Work item –
In the listing below, locate the lines that hold "slotCar" and copy them.

Data records –

/-- The Sundial after power-on. -/
def Sun.reset : Sun :=
  { cnt := 0, frac := 0, tick := 0, pll := false, last := none, err := 0, good := 0, bad := 0, far := 0, badAt := 0, integ := 0, hist := [],
    held := 0, acts := List.replicate 8 (0, 0, 0, false), lines := [] }

/-- An interval between update instants: the compare values in force after R184, H and the length in sub-ticks, its kind as `highOn`
takes it (R177, R178), its six-step sector (none outside six-step), SIX_SYNC and DT_HL in force (R193, R243), and the d and q voltages that
its compare values apply (R325). -/
structure Ival where
  d    : List Nat
  h    : Nat
  len  : Nat
  half : Nat
  six  : Option Nat
  sync : Bool
  dt   : Nat
  vd   : Word
  vq   : Word
deriving DecidableEq, Repr

/-- An interval with nothing commanded. -/
def Ival.zero : Ival := { d := [0, 0, 0], h := 0, len := 0, half := 0, six := none, sync := false, dt := 0, vd := 0, vq := 0 }

/-- An axis timebase beside the PW registers: the present interval is the half from peak to valley (R177); SIX has been
written since the last update instant (R181); the last 256 update instants, newest first, true where missed (R163); the
present interval as it began and the latest eight before it, newest first (R243, R246, R325); cycle-by-cycle limiting holds the PWM phase's high side off (R194);
`changes`: period changes that have reached the timebase, `ann`: per slot, the effective period that its sample instant announced
for the coming valley or wrap, and the changes until then, and (index 4) the latest of them, `setAnn`: the same of the sample instant that the
complete compare set comes from (R195), `setV`: the d and q voltages that set applies (R325); ticks by which R200 lengthens this
carrier and the next; the command state last sent (R438); the number of update instants so far (R162, R188);
a sample instant has fallen since the last one; the effective period that a waiting change asks for (R195); the number of carriers begun
(R245). -/
structure Tb where
  down      : Bool
  setOk     : Bool
  win       : List Bool
  cur       : Ival
  past      : List Ival
  cbc       : Bool
  changes   : Nat
  ann       : List (Option (Nat × Nat))
  setAnn    : Option (Nat × Nat)
  setV      : Word × Word
  extra     : Nat
  extraNext : Nat
  out       : Nat
  upd       : Nat
  begun     : Bool
  perWant   : Nat
  carrier   : Nat
deriving DecidableEq, Repr

/-- A timebase at reset. -/
def Tb.reset : Tb :=
  { down := false, setOk := false, win := [], cur := Ival.zero, past := [], cbc := false, changes := 0,
    ann := List.replicate 5 none, setAnn := none, setV := (0, 0), extra := 0, extraNext := 0, out := 0, upd := 0, begun := false,
    perWant := 0, carrier := 0 }

/-- A sequence of a SAR converter in progress: axis, slot, the sequence as it started (R249), its W (R233), the live
calibration in force (R240), the entry in progress, conversions done, started late (R236), and the clocks at its slot and at its
start (R235). -/
structure SeqRun where
  axis   : Nat
  slot   : Nat
  seq    : Word
  w      : Nat
  cal    : Word
  entry  : Nat
  convs  : Nat
  waited : Bool
  at_    : Nat
  start  : Nat
deriving DecidableEq, Repr

/-- A SAR converter: its sequence in progress and the sequences that wait, oldest first: axis, slot and the clock they were due at
(R236). -/
structure Sar where
  run  : Option SeqRun
  wait : List (Nat × Nat × Nat)
deriving DecidableEq, Repr

/-- The phase currents of the first slot of an interval (R246): the number of its update instant, the slot, and the currents delivered so
far. -/
structure First where
  upd  : Nat
  slot : Nat
  cur  : List (Option Word)
deriving DecidableEq, Repr

/-- The sensing block beside the SNS registers. Per data input: sinc3 results STALE (R225), window tripped, window not yet
cleared since reset (R228), consecutive results towards the other state (R226), latest sinc2 result, captures at one level
stuck (R230). `prev`: phase records delivered at each slot of each axis in the carrier before (R244), index 4·axis + slot;
`cur`: phase records of each slot since its latest sample instant and whether the phase was usable at the hold instant (R243), index
3·(4·axis + slot) + phase; `sumRun`: carriers in a row with a sum error, `sumAt`: the carrier of the latest one, `slotCar`: the carrier of
the slot's latest sample instant, as `prev` (R245); `slotAt`: of each slot's latest sample
instant the number of the interval it fell in and the sub-tick of it, as `prev` (R243); `firsts`: per axis, of the latest two
intervals that had phase currents, newest first, `late`: the differences of intervals whose currents are still to come, as (axis, interval,
phase, difference) (R246); `bgLast`, `bgAt`: the input that the round-robin of R237 converted last, and
the clock of each input's latest such conversion;
`calW`: SNS.CALn written since the boot, `noSlot`: the live values are those of R76 (R242); `rbRun`: read-backs in a row out
of tolerance per DAC, `rbOwn`: owner code for which a DAC's two in a row raised the fault (0 none), `rbSeen`: DACs read since the last
whole pass (R266, R267). -/
structure Sense where
  sdStale : List Bool
  fTrip   : List Bool
  fHeld   : List Bool
  fRun    : List Nat
  fast    : List Int
  stuck   : List Bool
  sars    : List Sar
  prev    : List (List (List Word))
  cur     : List (Option (List Word × Bool))
  sumRun  : List Nat
  sumAt   : List Nat
  slotCar : List Nat
  slotAt  : List (Nat × Nat)
  firsts  : List (List First)
  late    : List (Nat × Nat × Nat × Int)
  bgLast  : Nat
  bgAt    : List (Option Nat)
  calW    : List Bool
  noSlot  : Bool
  rbRun   : List Nat
  rbOwn   : List Nat
  rbSeen  : List Bool
deriving DecidableEq, Repr

/-- The sensing block at reset. -/
def Sense.reset : Sense :=
  { sdStale := List.replicate 8 true, fTrip := List.replicate 8 true, fHeld := List.replicate 8 true,
    fRun := List.replicate 8 0, fast := List.replicate 8 0, stuck := List.replicate 8 false,
    sars := List.replicate 2 { run := none, wait := [] }, prev := List.replicate 8 [], cur := List.replicate 24 none,
    sumRun := List.replicate 8 0, sumAt := List.replicate 8 0, slotCar := List.replicate 8 0, slotAt := List.replicate 8 (0, 0), firsts := List.replicate 2 [], late := [], bgLast := 15,
    bgAt := List.replicate 16 none,
    calW := List.replicate 10 false, noSlot := false, rbRun := List.replicate 24 0, rbOwn := List.replicate 24 0, rbSeen := List.replicate 24 false }

/-- One side of a comparator: tripped, held so since reset without having cleared (R258), which of its last 31 samples were outside,
newest first (R256), and the hardware signal that its trip asserts, with the axis (R261). -/
structure Side where
  trip : Bool
  held : Bool
  outs : List Bool
  sig  : Option (Nat × Nat)
deriving DecidableEq, Repr

/-- A side as a reset leaves it: held tripped, every sample before RUNNING outside (R256, R258). -/
def Side.reset : Side := { trip := true, held := true, outs := List.replicate 31 true, sig := none }

/-- A Hall set beside its registers: a code has been accepted since RUNNING, stamps of the last two accepted changes, the interval of
the last change to a valid code (R299, R305), the direction, and SKIP since the last delivery (R269 to R271, R275). -/
structure Hall where
  seen  : Bool
  last  : Nat
  prior : Option Nat
  pace  : Option Nat
  rev   : Bool
  skip  : Bool
deriving DecidableEq, Repr

/-- An encoder beside its registers: the accepted levels of A, B and Z (R272, R273), the reference of R273, the count at the last
delivery and its stamp, the stamp and direction of the last change, ERR since the last delivery (R275). -/
structure Enc where
  qa   : Bool
  qb   : Bool
  qz   : Bool
  at_  : Nat
  ref  : Word
  sent : Word
  last : Nat
  rev  : Bool
  err  : Bool
deriving DecidableEq, Repr

/-- A Hall set that has accepted no code. -/
def Hall.reset : Hall := { seen := false, last := 0, prior := none, pace := none, rev := false, skip := false }

/-- An encoder at reset. -/
def Enc.reset : Enc :=
  { qa := false, qb := false, qz := false, at_ := 0, ref := 0, sent := 0, last := 0, rev := false, err := false }

/-- The Ha-ha bank: sides 2n (LO) and 2n + 1 (HI) of comparator n, the Hall sets and the encoders. -/
structure Bank where
  sides : List Side
  halls : List Hall
  encs  : List Enc
deriving DecidableEq, Repr

/-- The Ha-ha bank at reset: every side held tripped (R258). -/
def Bank.reset : Bank :=
  { sides := List.replicate 24 Side.reset, halls := List.replicate 2 Hall.reset, encs := List.replicate 2 Enc.reset }

/-- The Orangery beside the ORG registers: the last 16 corrected samples in 0.25 °C (R523), the band not yet set (R526),
samples the request has lasted (R531), each rise threshold armed (R533), the request was started by RISE2 and its rate has
not yet fallen (R534), means of the last eleven 100 ms spans, the sum and number of the present one, and that one has ended whose rate is to be formed (R533), die
rises in 2⁻⁸⁰ K (R536), and the shutdown (R527 to R529). -/
structure Org where
  samples : List Int
  first   : Bool
  asked   : Nat
  arm1    : Bool
  arm2    : Bool
  byRise  : Bool
  means   : List (Int × Nat)
  sum     : Int
  count   : Nat
  ended   : Bool
  rise    : List Int
  halted  : Bool
deriving DecidableEq, Repr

Problem solution –
3·(4·axis + slot) + phase; `sumRun`: carriers in a row with a sum error, `sumAt`: the carrier of the latest one, `slotCar`: the carrier of
  slotCar : List Nat
    sumRun := List.replicate 8 0, sumAt := List.replicate 8 0, slotCar := List.replicate 8 0, slotAt := List.replicate 8 (0, 0), firsts := List.replicate 2 [], late := [], bgLast := 15,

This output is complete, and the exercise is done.